[Stored items from a collection]
/-- `Ends s i o`: `o` is an outcome that instruction `i` may have in `s`. It jumps to a new `pc`, which is at most four past its
own, or an address, or the sum of `JP V0`; or it raises the fault of its own check. -/
inductive Ends (s : State) : Instr → Host.Outcome State Fault Refusal → Prop
  | near {i : Instr} (new : Nat) (u : State) (hnew : new ≤ s.pc.toNat + 4) : Ends s i (jump (encode i) new u)
  | address {i : Instr} (a : Addr) (u : State) : Ends s i (jump (encode i) a.toNat u)
  | sum (nnn : Addr) (u : State) :
    Ends s (.jpV0Nnn nnn) (jump (encode (.jpV0Nnn nnn)) (nnn.toNat + (s.getV 0#4).toNat) u)
  | stackOverflow (nnn : Addr) (hfull : s.sp.val = 16) :
    Ends s (.callNnn nnn) (.fault (.stackOverflow s.pc (encode (.callNnn nnn))))
  | returnPastTop (nnn : Addr) (hpc : 0xFFF < s.pc.toNat + 2) :
    Ends s (.callNnn nnn) (.fault (.pcOutOfRange s.pc (some (encode (.callNnn nnn)))))
  | stackUnderflow (hempty : s.sp.val = 0) : Ends s .ret (.fault (.stackUnderflow s.pc (encode .ret)))
  | digitsPastTop (x : Nibble) (hi : 4095 < s.i.toNat + 2) :
    Ends s (.ldBVx x) (.fault (.memoryFault s.pc (encode (.ldBVx x))))
  | transferPastTop {i : Instr} (x : Nibble) (htransfer : i = .ldMemIVx x ∨ i = .ldVxMemI x)
    (hi : 4095 < s.i.toNat + x.toNat) : Ends s i (.fault (.memoryFault s.pc (encode i)))
  | keyIndex {i : Instr} (x : Nibble) (hskip : i = .skpVx x ∨ i = .sknpVx x) (hx : 15 < (s.getV x).toNat) :
    Ends s i (.fault (.keyIndexOutOfRange s.pc (encode i)))

theorem ends_advance {u : State} (hpc : u.pc = s.pc) : Ends s i (advance (encode i) u) :=
  .near _ u (by rw [hpc]; omega)

theorem ends_skipIf {c : Bool} : Ends s i (skipIf (encode i) c s) := .near _ s (by split <;> omega)

/-- With no key index, a skip on a key faults (R255). -/
theorem skipIfKey_of_gt {op : Word} {want : Bool} (hx : 15 < (s.getV x).toNat) :
    skipIfKey op x want s = .fault (.keyIndexOutOfRange s.pc op) := if_neg (Nat.not_le.2 hx)

theorem ends_skipIfKey {want : Bool} (hskip : i = .skpVx x ∨ i = .sknpVx x) :
    Ends s i (skipIfKey (encode i) x want s) := by
  rcases Nat.lt_or_ge 15 (s.getV x).toNat with hx | hx
  · rw [skipIfKey_of_gt hx]
    exact .keyIndex x hskip hx
  · rw [skipIfKey_of_le hx]
    exact ends_skipIf

theorem ends_checkedThroughI {k : Nat} {run : State → Host.Outcome State Fault Refusal}
    (hgt : 4095 < s.i.toNat + k → Ends s i (.fault (.memoryFault s.pc (encode i)))) (hrun : Ends s i (run s)) :
    Ends s i (checkedThroughI (encode i) k s run) := by
  rcases Nat.lt_or_ge 4095 (s.i.toNat + k) with h | h
  · rw [checkedThroughI_of_gt h]
    exact hgt h
  · rw [checkedThroughI_of_le h]
    exact hrun

theorem ends_execRet : Ends s .ret (execRet s) := by
  rcases s.sp_eq_zero_or_succ with h | ⟨k, h⟩
  · rw [execRet_of_zero h]
    exact .stackUnderflow h
  · rw [execRet_of_succ h]
    exact .address _ _

theorem ends_execCallNnn {nnn : Addr} : Ends s (.callNnn nnn) (execCallNnn nnn s) := by
  rcases s.sp_lt_or_full with h | h
  · rcases Nat.lt_or_ge 0xFFF (s.pc.toNat + 2) with hpc | hpc
    · rw [execCallNnn_of_gt h hpc]
      exact .returnPastTop nnn hpc
    · rw [execCallNnn_of_lt h hpc]
      exact .address _ _
  · rw [execCallNnn_of_full h]
    exact .stackOverflow nnn h

theorem ends_execLdVxK : Ends s (.ldVxK x) (execLdVxK x s) := by
  unfold execLdVxK
  split
  · exact .address _ _
  · exact ends_advance rfl

/-- Every instruction ends in one of these ways, in every state. -/
theorem exec_ends (i : Instr) (s : State) : Ends s i (exec i s) := by
  cases i
  case ret => exact ends_execRet
  case callNnn => exact ends_execCallNnn
  case jpNnn => exact .address _ _
  case jpV0Nnn => exact .sum _ _
  case seVxKk | sneVxKk | seVxVy | sneVxVy => exact ends_skipIf
  case skpVx => exact ends_skipIfKey (.inl rfl)
  case sknpVx => exact ends_skipIfKey (.inr rfl)
  case ldVxK => exact ends_execLdVxK
  case ldBVx =>
    rw [exec, execLdBVx]
    exact ends_checkedThroughI (.digitsPastTop _) (ends_advance (State.writeBytes_pc _ _ _))
  case ldMemIVx =>
    rw [exec, execLdMemIVx]
    exact ends_checkedThroughI (.transferPastTop _ (.inl rfl)) (ends_advance (State.writeBytes_pc _ _ _))
  case ldVxMemI =>
    rw [exec, execLdVxMemI]
    exact ends_checkedThroughI (.transferPastTop _ (.inr rfl)) (ends_advance (State.setRegs_pc _ _))
  all_goals exact ends_advance rfl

[ASSIGNMENT]
Only the line containing "case ldVxK => exact ends_execLdVxK" and the lines after it, through the end of the data, should be copied, exactly as they are.

[FINAL ANSWER]
  case ldVxK => exact ends_execLdVxK
  case ldBVx =>
    rw [exec, execLdBVx]
    exact ends_checkedThroughI (.digitsPastTop _) (ends_advance (State.writeBytes_pc _ _ _))
  case ldMemIVx =>
    rw [exec, execLdMemIVx]
    exact ends_checkedThroughI (.transferPastTop _ (.inl rfl)) (ends_advance (State.writeBytes_pc _ _ _))
  case ldVxMemI =>
    rw [exec, execLdVxMemI]
    exact ends_checkedThroughI (.transferPastTop _ (.inr rfl)) (ends_advance (State.setRegs_pc _ _))
  all_goals exact ends_advance rfl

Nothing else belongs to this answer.